Determine WHY Features Are Important in Decision Tree Models

Question

Often-times stakeholders don't want a black-box model that's good at predicting; they want insights about features to have a better understanding about their business, and so they can explain it to others.

When we inspect the feature importance of an xgboost or sklearn gradient boosting model, we can determine the feature importance... but we don't understand WHY the features are important, do we?

Is there a way to explain not only what features are important but also WHY they're important?

I was told to use shap but running even some of the boilerplate examples throws errors so I'm looking for alternatives (or even just a procedural way to inspect trees and glean insights I can take away other than a plot_importance() plot).

In the example below, how does one go about explaining WHY feature f19 is the most important (while also realizing that decision trees are random without a random_state or seed).

from xgboost import XGBClassifier, plot_importance
from sklearn.datasets import make_classification
import matplotlib.pyplot as plt
X,y = make_classification(random_state=68)
xgb = XGBClassifier()
xgb.fit(X, y)
plot_importance(xgb)
plt.show()

Update: What I'm looking for is a programmatic procedural proof that the features chosen by the model above contribute either positively or negatively to the predictive power.

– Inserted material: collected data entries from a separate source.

-- ==== Sys2Proof/Machine/Serve.lean ====
section
/-! DEFINITION. Serving stores and atomics at their executors, and how an incomplete instruction or a retired access ends in a trap
(spec/10_memory_instructions.md R198, R199, R363, spec/14_ordering.md R261, R267 to R270, spec/03 and 05 R159, R364). -/

namespace Sys2Proof.Machine

/-! ### Events of one core -/

/-- An event of a core runs with that core selected; the core whose turn it was is then selected again. -/
def State.onCore (s : State) (pid : Nat) (f : State → State) : State := (f (s.select pid)).select s.core.pid

/-- The selected core with one of its streams as the one concerned. -/
def State.onStream (s : State) (x : StreamId) : State := { s with core := { s.core with sel := x } }

/-- An incomplete instruction of a stream changed. -/
def Core.setOp (k : Core) (x : StreamId) (id : Nat) (f : LongOp → LongOp) : Core :=
  k.updStr x (fun st => { st with flight := st.flight.map (fun o => if o.id = id then f o else o) })

/-- An instruction has completed: it leaves the stream's list, and what waited for it may go on (R87). -/
def Core.dropOp (k : Core) (x : StreamId) (id : Nat) : Core :=
  k.updStr x (fun st => { st with flight := st.flight.filter (fun o => o.id != id) })

def State.updThis (s : State) (f : Core → Core) : State := { s with core := f s.core }

/-- A late trap is found (R364); one of a handler's own instruction is a double trap (R312), poison kills its rectangle (R336). -/
def State.opTrap (s : State) (x : StreamId) (op : LongOp) (cause : Nat) (val : Word) : State :=
  if cause = 0x12 then (s.onStream x).consumePoison val op.pc
  else
    let s1 := if cause = 0x07 then s.tried else s
    if op.mode = .sup ∧ (s.core.str x).mode = .sup then s1.doubleTrap
    else s1.updThis (fun k => k.setOp x op.id (fun o => { o with status := .trapped cause val }))

/-- An access of an incomplete instruction meets a missing page of a context: it parks, or traps under NOREPLAY (R159, R160). -/
def State.opFault (s : State) (x : StreamId) (op : LongOp) (ctx pid kind level base : Nat) (va : Word) : State :=
  let s1 := s.recordFault ctx (pid / 8) (pid % 8) x kind level base va
  if s.noReplay then s1.opTrap x op 0x08 va
  else s1.updThis (fun k => k.setOp x op.id (fun o => { o with status := .parked va }))

/-- A retired access is refused (R363): the trap is kept for the stream's next user-mode instruction, so that one of user code found while a
handler runs waits for its TRET (log entry 63, DESIGN CHOICE); an access that a handler made is a double trap (R312). -/
def State.refuse (s : State) (sup : Bool) (cause : Nat) (addr : Word) : State :=
  if cause = 0x12 then s.consumePoison addr s.cur.pc
  else if sup && s.core.handler.isSome then (if cause = 0x07 then s.tried else s).doubleTrap
  else if s.core.task.isSome then (if cause = 0x07 then s.tried else s).updThis (fun k => { k with deferred := k.deferred ++ [⟨cause, addr⟩] })
  else s

/-! ### Requests -/

/-- A waiting store or atomic, whatever list of its core holds it. -/
structure Ask where
  ref      : ReqRef
  id       : Nat
  pid      : Nat
  st       : StreamId
  who      : Who
  addr     : Word
  kind     : ReqKind
  sc       : Nat
  born     : Nat
  promoted : Bool
  ordinal  : Nat
  /-- It is neither served nor parked, and may go on. -/
  ready    : Bool
  /-- The task that issued it still runs on the core. -/
  mine     : Bool
  /-- The kernel of that task has NOREPLAY set (R159, R363). -/
  noReplay : Bool

def ReqKind.isAtomic : ReqKind → Bool
  | .atomic .. => true
  | _ => false

def ReqKind.len : ReqKind → Nat
  | .store data => data.length
  | .atomic _ n _ _ => n

/-- An access without return of a core. -/
def Core.askOf (k : Core) (r : Request) (i : Nat) : Ask :=
  { ref := .pending i, id := r.id, pid := k.pid, st := r.stream, who := r.who k, addr := r.addr, kind := r.kind, sc := r.sc, born := r.born,
    promoted := r.promoted, ordinal := r.ordinal, ready := !r.served && !r.parked, mine := r.ofTask k, noReplay := r.noReplay }

/-- An atomic with return of the A-stream. -/
def Core.askOfOp (k : Core) (op : LongOp) (i : Nat) : Option Ask :=
  match op.work with
  | .atomic _ o n sc addr v c =>
    some { ref := .op i, id := op.id, pid := k.pid, st := .a, who := k.opWho op, addr := addr, kind := .atomic o n v c, sc := sc,
           born := op.born, promoted := op.promoted, ordinal := op.ordinal, ready := k.moves op, mine := true,
           noReplay := (k.task.map (fun t => t.kernel.noReplay)).getD false }
  | _ => none

/-- Everything that a core has waiting. -/
def Core.asks (k : Core) : List Ask :=
  k.pending.zipIdx.map (fun x => k.askOf x.1 x.2) ++ k.a.flight.zipIdx.filterMap (fun x => k.askOfOp x.1 x.2)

I want to see code (not theory) of how you would go about inspecting the actual model and determining each feature's positive or negative contribution. Currently, I maintain that it's not possible so somebody please prove me wrong. I'd love to be wrong!

I also understand that decision trees are non-parametric and have no coefficients. Still, is there a way to see if a feature contributes positively (one unit of this feature increases y) or negatively (one unit of this feature decreases y).

Update2: Despite a thumbs down on this question, and several "close" votes, it seems this question isn't so crazy after all. Partial dependence plots might be the answer.

Partial Dependence Plots (PDP) were introduced by Friedman (2001) with purpose of interpreting complex Machine Learning algorithms. Interpreting a linear regression model is not as complicated as interpreting Support Vector Machine, Random Forest or Gradient Boosting Machine models, this is were Partial Dependence Plot can come into use. For some statistical explaination you can refer hereand More Advance. Some of the algorithms have methods for finding variable importance but they do not express whether a varaible is positively or negatively affecting the model .

Answer 1

The "importance" of a feature depends on the algorithm you are using to build the trees. In C4.5 trees, for example, a maximum-entropy criterion is often used. This means that the feature set is the one that allows classification with the fewer decision steps.

Answer 2

When we inspect the feature importance of an xgboost or sklearn gradient boosting model, we can determine the feature importance... but we don't understand WHY the features are important, do we?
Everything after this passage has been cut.